Ashot IV Bagratuni (), better known as Ashot Msaker (, "Ashot the Meat Eater / the Carnivorous"), reputedly for his refusal to refrain from eating meat during Lent, was an Armenian prince from the Bagratid family. A fugitive from the failed uprising in 775 against Arab rule in Armenia, where his father was killed, over the next decades he gradually expanded his domains and established a predominant role for himself in the country's affairs, becoming recognized by the Abbasid Caliphate as presiding prince of Armenia from 806 until his death in 826.

Life 
Ashot IV was the son of Smbat VII, presiding prince of Arab-ruled Armenia. Smbat had participated in the rebellion against the Abbasid Caliphate, and had been killed in the disastrous Battle of Bagrevand in 775. Following the battle, Ashot fled from the family's traditional lands in eastern Armenia north to his relatives near the sources of the Araxes river, where he was further from Arab power and closer to the Byzantine Empire. There he also possessed silver mines, which allowed him to buy some of the lands of the Kamsarakan family and establish a new lordship around the fortress of Bagaran, in the province of Ayrarat.

The demise or exile of so many princely families (nakharar) after Bagrevand left a power vacuum in the southern Caucasus: in part this was filled by Arab settlers, who by the early 9th century had established a series of larger or smaller emirates in the region, but among the greatest beneficiaries were the Artsruni, a formerly middle-ranking nakharar family that now came to control most of south-eastern Armenia (Vaspurakan).

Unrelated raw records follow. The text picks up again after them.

-- ==== Sys2Proof/Machine/Bytes.lean ====
section
/-! DEFINITION. Byte stores in canonical form, and the little-endian reads and writes on them (spec/00 R11). A byte store
lists the bytes that are not 0 with their addresses strictly rising; every other byte reads 0 (assumption 1). -/

namespace Sys2Proof.Machine

/-- The byte at an address. -/
def cellRead : List Host.Cell → Nat → Byte
  | [], _ => 0#8
  | (k, v) :: t, a => if a < k then 0#8 else if a = k then v else cellRead t a

/-- Store one byte: a zero removes the entry, so that equal contents are equal lists. -/
def cellWrite : List Host.Cell → Nat → Byte → List Host.Cell
  | [], a, b => if b = 0#8 then [] else [(a, b)]
  | (k, v) :: t, a, b =>
    if a < k then (if b = 0#8 then (k, v) :: t else (a, b) :: (k, v) :: t)
    else if a = k then (if b = 0#8 then t else (a, b) :: t)
    else (k, v) :: cellWrite t a b

/-- Every address is above `lo` and addresses rise; no listed byte is 0. -/
def cellsFrom : Option Nat → List Host.Cell → Bool
  | _, [] => true
  | lo, (k, v) :: t => (match lo with | none => true | some l => decide (l < k)) && v != 0#8 && cellsFrom (some k) t

/-- The canonical form of a byte store. -/
def Memory.wf (m : List Host.Cell) : Bool := cellsFrom none m

/-- `n` bytes from `a`. -/
def cellBytes (m : List Host.Cell) (a : Nat) : Nat → List Byte
  | 0 => []
  | n + 1 => cellRead m a :: cellBytes m (a + 1) n

/-- Store bytes from `a` upward. -/
def cellWrites (m : List Host.Cell) (a : Nat) : List Byte → List Host.Cell
  | [] => m
  | b :: t => cellWrites (cellWrite m a b) (a + 1) t

/-- The number of little-endian bytes. -/
def leNat : List Byte → Nat
  | [] => 0
  | b :: t => b.toNat + 256 * leNat t

/-- The `n` little-endian bytes of a number. -/
def leBytes : Nat → Nat → List Byte
  | 0, _ => []
  | n + 1, x => BitVec.ofNat 8 x :: leBytes n (x / 256)

/-- Remove the bytes of [lo, hi). -/
def cellClear (m : List Host.Cell) (lo hi : Nat) : List Host.Cell := m.filter (fun c => c.1 < lo || hi ≤ c.1)

/-- The bytes of [lo, hi), at their own addresses. -/
def cellPart (m : List Host.Cell) (lo hi : Nat) : List Host.Cell := m.filter (fun c => lo ≤ c.1 && c.1 < hi)

/-- Put a part back, moved by `d`. -/
def cellRestore (m part : List Host.Cell) (d : Int) : List Host.Cell :=
  part.foldl (fun m c => cellWrite m ((c.1 : Int) + d).toNat c.2) m

/-- The 32-bit words of a byte list. -/
def leWords : Nat → List Byte → List Word
  | 0, _ => []
  | n + 1, l => BitVec.ofNat 32 (leNat (l.take 4)) :: leWords n (l.drop 4)

/-- A bit of a little-endian bit stream over the bytes (spec/02 R57). -/
def bitRead (m : List Host.Cell) (bit : Nat) : Bool := (cellRead m (bit / 8)).getLsbD (bit % 8)

/-- `w` bits from bit `t`. -/
def bitsAt (m : List Host.Cell) (t w : Nat) : Nat :=
  leNat (cellBytes m (t / 8) ((t % 8 + w + 7) / 8)) / 2 ^ (t % 8) % 2 ^ w

/-- Store `w` bits at bit `t`, leaving every other bit (spec/02 R57, spec/07 R200). -/
def bitsWrite (m : List Host.Cell) (t w x : Nat) : List Host.Cell :=
  let n := (t % 8 + w + 7) / 8
  let old := leNat (cellBytes m (t / 8) n)
  let lo := old % 2 ^ (t % 8)
  let hi := old / 2 ^ (t % 8 + w)
  cellWrites m (t / 8) (leBytes n (lo + 2 ^ (t % 8) * (x % 2 ^ w) + 2 ^ (t % 8 + w) * hi))

end Sys2Proof.Machine
end

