-- ==== Sys2Proof/WellFormed.lean ====
section
/-! DEFINITION. The field rules of an instruction word that the word alone decides (spec/01 R26 R27 R30 R31 R33 R34 R42
and the encoding table of each chapter). An instruction that breaks one raises `ILLEGAL_INSN` at issue. What also
depends on the wave's allocation is checked in Machine/Operands.lean. -/

namespace Sys2Proof

/-- The rule that an instruction word breaks. -/
inductive Malformed where
  /-- An odd register where a pair is required, or a group or block that does not start at a multiple of its size, or a
  descriptor block that begins at s0 (R30 R33). -/
  | alignment
  /-- A mask, condition, queue, class, rounding-code or small index out of its range (R31 R32). -/
  | range
  /-- An ORD code that the function does not allow (R26 R27). -/
  | ordering
  /-- A special-register number that the access does not allow (R34). -/
  | special
deriving DecidableEq, Repr

/-- Special registers that `MOVS` and `MOVLS` read (spec/01 R34, Table 01.6), lane id excepted. -/
def readableSr (n : Nat) : Bool := n ≤ 0x12 || (0x20 ≤ n && n ≤ 0x28)

/-- Special registers that `MOVSW` writes: sr.sticky, sr.fpmode, sr.seed, sr.strict, bd0 to bd7. -/
def writableSr (n : Nat) : Bool := n == 0x0C || n == 0x0D || n == 0x10 || n == 0x12 || (0x20 ≤ n && n ≤ 0x27)

/-- A rule of a field: whether it holds, and what it is when it does not. -/
abbrev Rule := Bool × Malformed

/-- A register pair or group starts at a multiple of `k` (R33). -/
def multipleOf (k : Nat) (r : BitVec 7) : Rule := (r.toNat % k == 0, .alignment)

/-- A descriptor block starts at a multiple of `k` and lies within s1 to s127 (R30). -/
def blockOf (k : Nat) (r : BitVec 7) : Rule := (r.toNat % k == 0 && r.toNat != 0, .alignment)

/-- An index below `k` (R32). -/
def below (k : Nat) (r : BitVec 7) : Rule := (decide (r.toNat < k), .range)

/-- A destination that may not be s0. -/
def positive (r : BitVec 7) : Rule := (r.toNat != 0, .range)

/-- An ORD code below `k`: 1 plain only, 2 local, 5 loads and stores, 7 atomics and reductions (R26 R27). -/
def ordBelow (k : Nat) (o : BitVec 3) : Rule := (decide (o.toNat < k), .ordering)

/-- The first rule broken, if any. -/
def firstBroken : List Rule → Option Malformed
  | [] => none
  | (ok, m) :: t => if ok then firstBroken t else some m
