-- ==== Sys2Proof/Machine/Packed.lean ====
section
/-! DEFINITION. Lane group 1: packed and saturating integers (spec/02 R65, spec/04 R115 R116). -/

namespace Sys2Proof.Machine

/-- Clamp to a signed width; whether the value changed. -/
def satS (w : Nat) (x : Int) : Int × Bool :=
  let y := min (max x (-(2 ^ (w - 1)))) (2 ^ (w - 1) - 1)
  (y, y != x)

def halfS (x : Word) (h : Nat) : Int := (x.extractLsb' (16 * h) 16).toInt
def byteS (x : Word) (j : Nat) : Int := (x.extractLsb' (8 * j) 8).toInt

/-- A register from elements of width w, lowest first. -/
def packW (w : Nat) : List Int → Nat
  | [] => 0
  | x :: t => (x % 2 ^ w).toNat + 2 ^ w * packW w t

/-- Elementwise on halves or bytes; each element gives its value and whether it was clamped. -/
def packed (w : Nat) (f : Nat → Int × Bool) : List Word × Flags :=
  let r := (List.range (32 / w)).map f
  ([BitVec.ofNat 32 (packW w (r.map Prod.fst))], Flags.ofSat (r.any Prod.snd))

def wrapS (x : Int) : Int × Bool := (x, false)

/-- A whole register, clamped to 32 bits. -/
def sat32 (x : Int) : List Word × Flags := let r := satS 32 x; ([BitVec.ofInt 32 r.1], Flags.ofSat r.2)

/-- d = f d a b on the lane side, b a register or the literal, or an immediate prepared by `im`. -/
def packRR (d a b : BitVec 7) (rd : Bool) (s : State) (f : Word → Word → Word → List Word × Flags) : Out' :=
  issue { uni := false, litB := b, uses := [rdV a, rdB false b, wrV d] ++ (if rd then [rdV d] else []) } s fun c s =>
    compute false d.toNat (fun i => f (c.A false d i) (c.A false a i) (c.B false b i)) c s

def packRI (d a : BitVec 7) (im : Word) (rd : Bool) (s : State) (f : Word → Word → Word → List Word × Flags) : Out' :=
  issue { uni := false, uses := [rdV a, wrV d] ++ (if rd then [rdV d] else []) } s fun c s =>
    compute false d.toNat (fun i => f (c.A false d i) (c.A false a i) im) c s

/-- Rounding right shift, half upward (R116). -/
def rshr (x : Int) (c : Nat) : Int := if c = 0 then x else (x + 2 ^ (c - 1)) / 2 ^ c

def fPaddH2 (_ a b : Word) : List Word × Flags := packed 16 (fun h => wrapS (halfS a h + halfS b h))
def fPaddsH2 (_ a b : Word) : List Word × Flags := packed 16 (fun h => satS 16 (halfS a h + halfS b h))
def fPsubH2 (_ a b : Word) : List Word × Flags := packed 16 (fun h => wrapS (halfS a h - halfS b h))
def fPsubsH2 (_ a b : Word) : List Word × Flags := packed 16 (fun h => satS 16 (halfS a h - halfS b h))
def fPaddB4 (_ a b : Word) : List Word × Flags := packed 8 (fun j => wrapS (byteS a j + byteS b j))
def fPaddsB4 (_ a b : Word) : List Word × Flags := packed 8 (fun j => satS 8 (byteS a j + byteS b j))
def fPsubsB4 (_ a b : Word) : List Word × Flags := packed 8 (fun j => satS 8 (byteS a j - byteS b j))
/-- Products and the old d are summed exactly and clamped once. -/
def fPmaddH2 (d a b : Word) : List Word × Flags := sat32 (d.toInt + halfS a 0 * halfS b 0 + halfS a 1 * halfS b 1)
def fPmaddB4 (d a b : Word) : List Word × Flags :=
  sat32 (d.toInt + byteS a 0 * byteS b 0 + byteS a 1 * byteS b 1 + byteS a 2 * byteS b 2 + byteS a 3 * byteS b 3)
def fIadds (_ a b : Word) : List Word × Flags := sat32 (a.toInt + b.toInt)
def fIsubs (_ a b : Word) : List Word × Flags := sat32 (a.toInt - b.toInt)
def fShrr (_ a b : Word) : List Word × Flags :=
  ([BitVec.ofInt 32 (rshr a.toInt (min (b.toNat % 256) 32))], Flags.none)
def fShrrsH2 (_ a b : Word) : List Word × Flags :=
  packed 16 (fun h =>
    let c := halfS b h
    satS 16 (if 0 ≤ c then rshr (halfS a h) (min c.toNat 16) else halfS a h * 2 ^ min (-c).toNat 16))
def fPackH2 (_ a b : Word) : List Word × Flags := ([b.extractLsb' 0 16 ++ a.extractLsb' 0 16], Flags.none)
def fPacksH2 (_ a b : Word) : List Word × Flags :=
  packed 16 (fun h => satS 16 (if h = 0 then a.toInt else b.toInt))
def fPminH2 (_ a b : Word) : List Word × Flags := packed 16 (fun h => wrapS (min (halfS a h) (halfS b h)))
def fPmaxH2 (_ a b : Word) : List Word × Flags := packed 16 (fun h => wrapS (max (halfS a h) (halfS b h)))

def execPaddH2 (d a b : BitVec 7) (s : State) : Out' := packRR d a b false s fPaddH2
def execPaddH2I (d a i : BitVec 7) (s : State) : Out' := packRI d a (immH2 i) false s fPaddH2
def execPaddsH2 (d a b : BitVec 7) (s : State) : Out' := packRR d a b false s fPaddsH2
def execPaddsH2I (d a i : BitVec 7) (s : State) : Out' := packRI d a (immH2 i) false s fPaddsH2
def execPsubH2 (d a b : BitVec 7) (s : State) : Out' := packRR d a b false s fPsubH2
def execPsubH2I (d a i : BitVec 7) (s : State) : Out' := packRI d a (immH2 i) false s fPsubH2
def execPsubsH2 (d a b : BitVec 7) (s : State) : Out' := packRR d a b false s fPsubsH2
def execPsubsH2I (d a i : BitVec 7) (s : State) : Out' := packRI d a (immH2 i) false s fPsubsH2
def execPaddB4 (d a b : BitVec 7) (s : State) : Out' := packRR d a b false s fPaddB4
def execPaddB4I (d a i : BitVec 7) (s : State) : Out' := packRI d a (immB4 i) false s fPaddB4
def execPaddsB4 (d a b : BitVec 7) (s : State) : Out' := packRR d a b false s fPaddsB4
def execPaddsB4I (d a i : BitVec 7) (s : State) : Out' := packRI d a (immB4 i) false s fPaddsB4
def execPsubsB4 (d a b : BitVec 7) (s : State) : Out' := packRR d a b false s fPsubsB4
def execPsubsB4I (d a i : BitVec 7) (s : State) : Out' := packRI d a (immB4 i) false s fPsubsB4
def execPmaddH2 (d a b : BitVec 7) (s : State) : Out' := packRR d a b true s fPmaddH2
def execPmaddH2I (d a i : BitVec 7) (s : State) : Out' := packRI d a (immH2 i) true s fPmaddH2
def execPmaddB4 (d a b : BitVec 7) (s : State) : Out' := packRR d a b true s fPmaddB4
def execPmaddB4I (d a i : BitVec 7) (s : State) : Out' := packRI d a (immB4 i) true s fPmaddB4
def execIadds (d a b : BitVec 7) (s : State) : Out' := packRR d a b false s fIadds
def execIaddsI (d a i : BitVec 7) (s : State) : Out' := packRI d a (imm32 i) false s fIadds
def execIsubs (d a b : BitVec 7) (s : State) : Out' := packRR d a b false s fIsubs
def execIsubsI (d a i : BitVec 7) (s : State) : Out' := packRI d a (imm32 i) false s fIsubs
def execShrr (d a b : BitVec 7) (s : State) : Out' := packRR d a b false s fShrr
def execShrrI (d a i : BitVec 7) (s : State) : Out' := packRI d a (imm32 i) false s fShrr
def execShrrsH2 (d a b : BitVec 7) (s : State) : Out' := packRR d a b false s fShrrsH2
def execShrrsH2I (d a i : BitVec 7) (s : State) : Out' := packRI d a (immH2 i) false s fShrrsH2
def execPackH2 (d a b : BitVec 7) (s : State) : Out' := packRR d a b false s fPackH2
def execPackH2I (d a i : BitVec 7) (s : State) : Out' := packRI d a (immH2 i) false s fPackH2
def execPacksH2 (d a b : BitVec 7) (s : State) : Out' := packRR d a b false s fPacksH2
def execPacksH2I (d a i : BitVec 7) (s : State) : Out' := packRI d a (imm32 i) false s fPacksH2
def execPminH2 (d a b : BitVec 7) (s : State) : Out' := packRR d a b false s fPminH2
def execPminH2I (d a i : BitVec 7) (s : State) : Out' := packRI d a (immH2 i) false s fPminH2
def execPmaxH2 (d a b : BitVec 7) (s : State) : Out' := packRR d a b false s fPmaxH2
def execPmaxH2I (d a i : BitVec 7) (s : State) : Out' := packRI d a (immH2 i) false s fPmaxH2

end Sys2Proof.Machine
end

At the same time, through skilful diplomacy and marriage alliances, Ashot managed to re-establish the Bagratids as the main nakharar family alongside the Artsrunis. As a result, in , Caliph Harun al-Rashid chose Ashot as the new presiding prince of Armenia, restoring the office that had lapsed with his father's death thirty years previously. The appointment was designed both as a counterweight to the increasingly powerful Artsruni, as well as a focus for Armenian loyalties away from Byzantium, where many families had fled after 775. At about the same time, the Caliph recognized another Bagratid branch, under Ashot I Curopalates, as princes of Caucasian Iberia.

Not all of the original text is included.